Оживились и турки, почувствовав поддержку со стороны европейских держав. Они придирались к тому, что окончательный договор ещё не заключён, и, подписывая соглашение в Сан-Стефано, якобы считали, что исполнение некоторых статей поставлено в зависимость от последующего переговорного процесса.

Нелидов, убеждённый и ревностный защитник Сан-Стефанского договора, помогавший Игнатьеву на протяжении этих двух месяцев, выдохся совершенно и чувствовал себя полностью разбитым. «Я человек конченый, — жаловался он Игнатьеву, — десять дней нахожусь в постели и не могу поправиться». Он настаивал на немедленном предоставлении ему отпуска, совершенном освобождении от дипломатических занятий, божился, что никакой практической пользы более принести не может из-за крайнего расстройства нервной системы и головы.

На поле дипломатической битвы остался только граф Игнатьев.

Теперь оставалось убрать его фигуру с политической доски.

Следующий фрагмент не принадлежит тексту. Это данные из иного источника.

-- ==== Sys2Proof/Machine/Handover.lean ====
section
/-! DEFINITION. The work that follows inside an event: hand-overs are taken first in, first out, then a calling event, until nothing is left; then aspects and the flight idle condition are formed (log 20, log 21, log 25). -/

namespace Sys2Proof.Machine

/-- A hand-over reaches the block it is for. -/
def State.take (t : Task) (s : State) : State :=
  match t with
  | .equalTrue k => s.takeEqual k
  | .examine k => s.examine k
  | .passageChanged k => s.takePassageChanged k
  | .arbitrate chambers => s.arbitrate chambers 3
  | .report r => s.takeReport r
  | .slotFree k => s.takeSlotFree k
  | .request id k purpose => s.takeRequestOp id k purpose
  | .gateEnd k => s.takeGateEnd k
  | .examineHead => s.takeExamineHead
  | .examineNext id => s.takeExamineNext id
  | .released c => s.takeReleased c
  | .accountEvent n => s.takeAccountEvent n

/-- Take what waits, first in, first out, and a calling event once nothing else waits. What the fuel does not reach stays in the state (log 20). -/
def State.drain : Nat → State → State
  | 0, s => s
  | fuel + 1, s =>
    match s.agenda with
    | t :: rest => State.drain fuel (State.take t { s with agenda := rest })
    | [] => if s.callDue then State.drain fuel (State.takeCalling { s with callDue := false }) else s

/-- How many hand-overs one event may take (log 20). -/
def drainFuel : Nat := 400

/-- All the work that follows in an event. -/
def State.settle (s : State) : State := ((s.drain drainFuel).deriveAspects).reformIdle

end Sys2Proof.Machine
end

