-- ==== Sys2Proof/Machine/AuthorityRequests.lean ====
section
/-! DEFINITION. Commands: EMERGENCY_STOP, RESUME_SERVICE, CLAIM, RELEASE, DENY, ENTER_CONFIG, LEAVE_CONFIG, RESTART (09). -/

namespace Sys2Proof.Machine

/-! ## Replies (R186) -/

/-- A refusal of the Authority Controller (R186). -/
def State.refuseAuthority (s : State) (status : Status) (d : Detail) : State × Answer := (s, s.authorityAnswer status d)

/-- An accepted request of the Authority Controller that leaves no other block work. -/
def State.acceptAuthority (status : Status) (s : State) : State × Answer := (s, s.authorityAnswer status .nothing)

/-- An accepted change of mode: what follows in the event, then the reply. -/
def State.acceptMode (s : State) : State × Answer := accepted s (fun t => t.authorityAnswer .ok .nothing)

/-! ## EMERGENCY_STOP and RESUME_SERVICE (R176, R177) -/

/-- EMERGENCY_STOP from a station (R176). -/
def State.doEmergencyStop (st : Station) (s : State) : State × Answer := (s.enterSafeHold (.emergencyStop st)).acceptMode

/-- EMERGENCY_STOP (R176). -/
def execEmergencyStop (h : Hdr) (s : State) : Result := .next (s.takeRequest h 19 (State.doEmergencyStop h.port))

/-- RESUME_SERVICE (R177); what a refusal names is DEDUCED for WRONG_MODE (log 28). -/
def State.doResumeService (s : State) : State × Answer :=
  match s.resumeBlockers with
  | b :: _ => s.refuseAuthority b.status b.detail
  | [] => (s.enterService .resumeService).acceptMode

/-- RESUME_SERVICE (R177). -/
def execResumeService (h : Hdr) (s : State) : Result := .next (s.takeRequest h 20 State.doResumeService)

/-! ## CLAIM, RELEASE, DENY (R179 to R181) -/

/-- CLAIM from CONSOLE (R179). -/
def State.claimConsole (s : State) : State × Answer :=
  if s.auth.holder = some .console then s.acceptAuthority .ok
  else (s.setHolder (some .console) .claim none).acceptAuthority .ok

/-- A claim of REGION is lodged; CLAIM_PENDING carries the claimant and the time allowed, in seconds as handover_wait is (R180). -/
def State.lodgeClaim (s : State) : State :=
  State.raise (.claimPending .region s.timing.handover) { s with auth := { s.auth with claim := seconds s.timing.handover } }

/-- CLAIM from REGION (R180). -/
def State.claimRegion (s : State) : State × Answer :=
  match s.auth.holder with
  | some .region => s.acceptAuthority .ok
  | some .console => (if s.auth.claim.isSome then s else s.lodgeClaim).acceptAuthority .pending
  | some .toll => (s.setHolder (some .region) .claim none).acceptAuthority .ok
  | none => (s.setHolder (some .region) .claim none).acceptAuthority .ok

/-- CLAIM from a station (R179, R180). -/
def State.doClaim (st : Station) (s : State) : State × Answer :=
  match st with
  | .console => s.claimConsole
  | .region => s.claimRegion
  | .toll => s.refuseAuthority .notAuthorised .nothing

/-- CLAIM (R179, R180). -/
def execClaim (h : Hdr) (s : State) : Result := .next (s.takeRequest h 21 (State.doClaim h.port))

/-- RELEASE (R181). -/
def State.doRelease (s : State) : State × Answer :=
  if s.auth.claim.isSome then (s.setHolder (some .region) .release (some .granted)).acceptAuthority .ok
  else s.refuseAuthority .wrongState .nothing

/-- RELEASE (R181). -/
def execRelease (h : Hdr) (s : State) : Result := .next (s.takeRequest h 22 State.doRelease)

/-- DENY (R181). -/
def State.doDeny (s : State) : State × Answer :=
  if s.auth.claim.isSome then (s.setHolder s.auth.holder .claim (some .denied)).acceptAuthority .ok
  else s.refuseAuthority .wrongState .nothing

/-- DENY (R181). -/
def execDeny (h : Hdr) (s : State) : Result := .next (s.takeRequest h 23 State.doDeny)

/-! ## ENTER_CONFIG, LEAVE_CONFIG, RESTART (R172, R173, R185) -/

/-- The status of a refused ENTER_CONFIG by the condition that fails (R173). -/
def configStatus (condition : Nat) : Status := if condition = 1 then .wrongMode else .wrongState

/-- ENTER_CONFIG (R173). -/
def State.doEnterConfig (s : State) : State × Answer :=
  match s.configBar with
  | some (n, d) => s.refuseAuthority (configStatus n) d
  | none => s.enterConfigMode.acceptMode

/-- ENTER_CONFIG (R173). -/
def execEnterConfig (h : Hdr) (s : State) : Result := .next (s.takeRequest h 24 State.doEnterConfig)

/-- LEAVE_CONFIG (R172); what a refusal names is DEDUCED for WRONG_MODE (log 28). -/
def State.doLeaveConfig (s : State) : State × Answer :=
  match s.leaveBlockers with
  | b :: _ => s.refuseAuthority b.status b.detail
  | [] => (s.enterService .leaveConfig).acceptMode

/-- LEAVE_CONFIG (R172). -/
def execLeaveConfig (h : Hdr) (s : State) : Result := .next (s.takeRequest h 25 State.doLeaveConfig)

/-- RESTART: the reply only; the warm reset is made when its last byte has left port A (R185). -/
def State.doRestart (s : State) : State × Answer := s.acceptAuthority .ok

/-- RESTART (R185). -/
def execRestart (h : Hdr) (s : State) : Result := .next (s.takeRequest h 26 State.doRestart)

end Sys2Proof.Machine
end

16 марта 1878 года император Вильгельм I как бы невзначай намекнул в письме к Бисмарку, что извещение о «грозящем» появлении графа Игнатьева на Берлинском конгрессе «способно заставить его заболеть» и вообще «появление Игнатьева будет в высшей степени неприятно и вредно для успеха переговоров». На удивление, Александр II не уступал желаниям дяди, перед которым он всегда благоговел. Тогда, по мановению палочки невидимого дирижёра, против Игнатьева дружно выступили все европейские дипломатические «зубры» — Дизраэли, Бисмарк и Андраши. Финальным аккордом стало общение с царём его любимца и конфидента, немецкого посла Швейница. Во время интимного обеда пруссак насплетничал про Игнатьева, и в «женской» душе Александра что-то сломалось. Он сдался.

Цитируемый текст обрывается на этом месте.